Chances are, you’re realizing one or more of these things:
- it’s a lot more expensive than I thought
- if we see and do everything on my list, we’ll be packing up and changing cities every few days
- one-way flights cost a fortune
- a week in Paris can cost more than a month in Bali
So, it’s time to think back to your priorities for the trip. In our case, what we originally planned as a round-the-world trip turned into two round-trip tickets ($2000 in airfare instead of $5000+). We decided to skip some more expensive, far-away destinations (Australia, Hawaii) in order to spend more time in more exotic destinations grouped closer together. (Vietnam, Philippines, Indonesia, Malaysia)
At this stage, you might feel some FOMO, but rest assured: we were really happy with our decision to cut out some destinations that were beyond our reach for this trip.
The world is a big place, the more you visit the more you realize you still need to see.
There will always be more places on your to-visit list, and that’s a great excuse to plan future trips! (We’re planning our visit to Australia and Hawaii now…)
Step 4: Turning dreams into action
This is where it all gets real.
You set a budget goal and start saving for it.
You set a departure date.
You start planning which cities you want to see, and which foods you want to eat.
You start (keep) drooling over travel blogs on the internet.
Step 5: Bookings!
As your trip gets closer, it starts becoming real. You have your rough plan, but should you book everything in advance? That depends on you.
Once you’re sure you’ll be leaving and which dates, I would book the biggest flights and your accommodation in the first destination, and anything else you need in order to get any visas you’ll need before you go.
Beyond that, it’s really up to you.
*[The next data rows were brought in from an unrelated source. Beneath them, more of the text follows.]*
/-- KERNEL_COMPLETE (R316, R326): y = 0, the record of kernel x is written once its writes, requests and retries are done, and it is completed or faulted;
y = 1 begins a faulted ending, y = 2 ends the kernel. -/
def execKernelComplete (s : State) : Host.Outcome State Fault Refusal :=
  .next (
    let n := s.ev.x
    match s.kernel? n with
    | none => s
    | some k =>
      if s.ev.y = 1 then (if k.closed then s else s.closeKernel n k)
      else if s.ev.y = 2 then s.endKernel n k
      else if k.tiles.any fun t => !(s.tile t).vault.retries.isEmpty then s.loaderSoon .kernelComplete n
      else if k.closed && k.tiles.any fun t => !(s.tile t).vault.streams.isEmpty then
        s.push ((k.tiles.findSome? fun t => (s.tile t).streamRow t).getD [] ++ [{ i := .kernelComplete, arg := { x := n } }])
      else if k.tiles.any fun t => !(s.tile t).sync.decs.isEmpty then
        s.push ((k.tiles.flatMap fun t => (s.tile t).decRows t) ++ [{ i := .kernelComplete, arg := { x := n } }])
      else
        let status := k.ending.getD 1
        let k := { k with st := if status = 1 then .completed else .faulted }
        ((s.setKernel n k).kernelRecord k.ctx k.launch (k.record status)).push [{ i := .kernelComplete, arg := { x := n, y := 2 } }])

end Sys2Proof.Machine
end

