/-- R253, R255, R256, R258, R276: the mesh: a flit read from staging, or the next of a vector's, enters for each destination and is due there at issue + j + L; with no
other write on its bytes it writes its 64 bytes, and the byte counting of its tile sends a decrement; a collision writes nothing and raises a trap; a link used by
one send alone loses no flit; a decrement reaches its weir. -/
def Obligations.MeshFlitsTravel : Prop :=
  ∀ (s : State) (n : Nat) (k : Kernel), let id := s.ev.tile; let t := s.tile id
    RisingMap s.tiles → RisingMap s.kernels →
    (∀ x, s.kernelOf id = some (n, k) → t.sync.sends.find? (fun y => y.seq == s.ev.x) = some x →
      ∃ u k', exec .meshFlitInject s = .next u ∧ u.kernel? n = some k' ∧ k'.mesh.take k.mesh.length = k.mesh ∧
        (k'.mesh.drop k.mesh.length).map (fun f => (f.own, f.seq, f.dst, f.addr, f.arr, f.data)) = x.dests.map (fun d =>
          (id, x.seq, d, (x.addr + 64 * x.next) % 2 ^ 18, x.issue + x.next + meshLat x.start d,
            match x.src with
            | some a => BitVec.ofNat 512 (ringStaged t.staging (a + 64 * x.next) 64)
            | none => x.halves.getD x.next 0)) ∧
        (u.tile id).staging = t.staging ∧ (u.tile id).regs = t.regs ∧ (u.tile id).flight = t.flight) ∧
    (∀ f, s.kernel? s.ev.y = some k → k.mesh.find? (fun f => f.id == s.ev.x && f.gone.isNone && !f.landed) = some f →
      let v := s.tile f.dst
      let others := k.mesh.any fun g => g.id != f.id && g.gone.isNone && g.port.isNone && g.dst == f.dst && g.arr == f.arr && g.addr == f.addr
      (others = false → v.ownClash k.cycle f.addr = none → f.addr + 64 ≤ 2 ^ 18 → Memory.wf v.staging = true →
        ∃ u, exec .meshFlitArrival s = .next u ∧ Memory.wf (u.tile f.dst).staging = true ∧
          (∀ j < 64, memGet (u.tile f.dst).staging (f.addr + j) = BitVec.ofNat 8 (f.data.toNat / 256 ^ j)) ∧
          (∀ b, b < f.addr ∨ f.addr + 64 ≤ b → memGet (u.tile f.dst).staging b = memGet v.staging b) ∧
          (u.tile f.dst).regs = v.regs ∧ (u.tile f.dst).flow = v.flow ∧ (∀ j, j ≠ f.dst → u.tile j = s.tile j)) ∧
      (others = true → (∀ g ∈ k.mesh, g.void = false) →
        ∃ u, exec .meshFlitArrival s = .next u ∧ (u.tile f.dst).staging = v.staging ∧
          ∃ x ∈ (u.tile f.dst).flow.cycTraps, x.cycle = k.cycle ∧ x.cause = 0x0C ∧ x.info ≤ f.addr) ∧
      (∀ a, others = false → v.ownClash k.cycle f.addr = some a → (∀ g ∈ k.mesh, g.void = false) →
        ∃ u, exec .meshFlitArrival s = .next u ∧ (u.tile f.dst).staging = v.staging ∧
          ∃ x ∈ (u.tile f.dst).flow.cycTraps, x.cycle = k.cycle ∧ x.cause = 0x0C ∧ x.info ≤ a)) ∧
    (∀ f, s.kernel? s.ev.y = some k → k.mesh.find? (fun f => f.id == s.ev.x) = some f →
      (∀ g ∈ k.mesh, g.usesAt k.cycle ≠ none → g.usesAt k.cycle = f.usesAt k.cycle → g.sameSend f = true ∧ f.sameSend g = true) →
      exec .meshFlitHop s = .next s) ∧
    (∀ d, s.kernelOf id = some (n, k) → t.sync.decs.find? (fun d => d.due == s.ev.x && d.addr == s.ev.y) = some d →
      RisingMap s.dies → RisingMap (s.die d.die).cistern →
      ∃ u, exec .weirByteDecrement s = .next u ∧ u.cword d.die d.byte = (weirDecrement (s.cword d.die d.byte)).1 % 2 ^ 64 ∧
        (u.tile id).sync.decs = t.sync.decs.erase d ∧ (u.tile id).staging = t.staging ∧
        (∀ e b, ¬ (e = d.die ∧ b / 8 = d.byte / 8) → u.cword e b = s.cword e b))

/-- A step runs the row in hand; with none, the op at the program counter of the interpreter whose op is due next, decoded from its word, at the time at which it is due
(R294, R297); with none, what comes next in time. Of two ops that are due the earlier goes first, the main interpreter's where both are due at once (the model's choice, log 85). -/
def Obligations.StepRunsTheDecodedInstruction : Prop :=
  (∀ (s : State) e rest, s.todo = e :: rest → step s = exec e.i { s with todo := rest, ev := e.arg }) ∧
  (∀ (s : State) rank r w i, s.todo = [] → s.nextRun = some (rank, r) → s.fetchWord rank r = some w → decodeIvloha w = some i →
    step s = exec i { s with ev := {}, wall := max s.wall r.due, qe := { s.qe with rankTurn := rank } }) ∧
  (∀ (s : State) rank r, s.nextRun = some (rank, r) →
    (if rank then s.qe.rankRun else s.qe.mainRun) = some r ∧ r.waits = false ∧ (∀ w, s.nextWall = some w → r.due ≤ w) ∧
    ∀ q, (if rank then s.qe.mainRun else s.qe.rankRun) = some q → q.waits = false → if rank then r.due < q.due else r.due ≤ q.due) ∧
  (∀ s : State, s.todo = [] → s.nextRun = none → step s = .next s.tick)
I would also book major events like a festival or a multi-day trek that you really want to do, or flights for meetups with friends who have fixed vacation dates. If you’re travelling somewhere during peak season, I would book that ahead (Christian countries around Easter, Europe in July or August, Southern Spain during Easter…).
Beyond that, for a long-term trip I like to book accommodation and transit 1-2 cities ahead of time and leave the rest open to change.
Step 6: Drop everything…
You never know who you’ll meet, or when a friend will tell you about their last-minute vacation. Maybe you’ll love a particular city and want to stay, or hear about a great beach town nearby and decide to leave early.
We made plenty of changes to our original plan, and just made them work within our original budget. Swap one city for another, if you spend a few extra days in an expensive place you can extend your stay in the cheaper place next week…
A French couple we met diving told us about this remote island they had visited in Palawan… next thing we know, we’re in a ten-passenger plane headed to Coron… it was one of the most spectacular places we visited!
Just because our plan changed, doesn’t mean it was useless to have a plan in the first place! In fact, it’s the opposite- because we knew exactly what we had available, we were able to make changes without ending up broke and confused 😀
The best part of travel is the unexpected!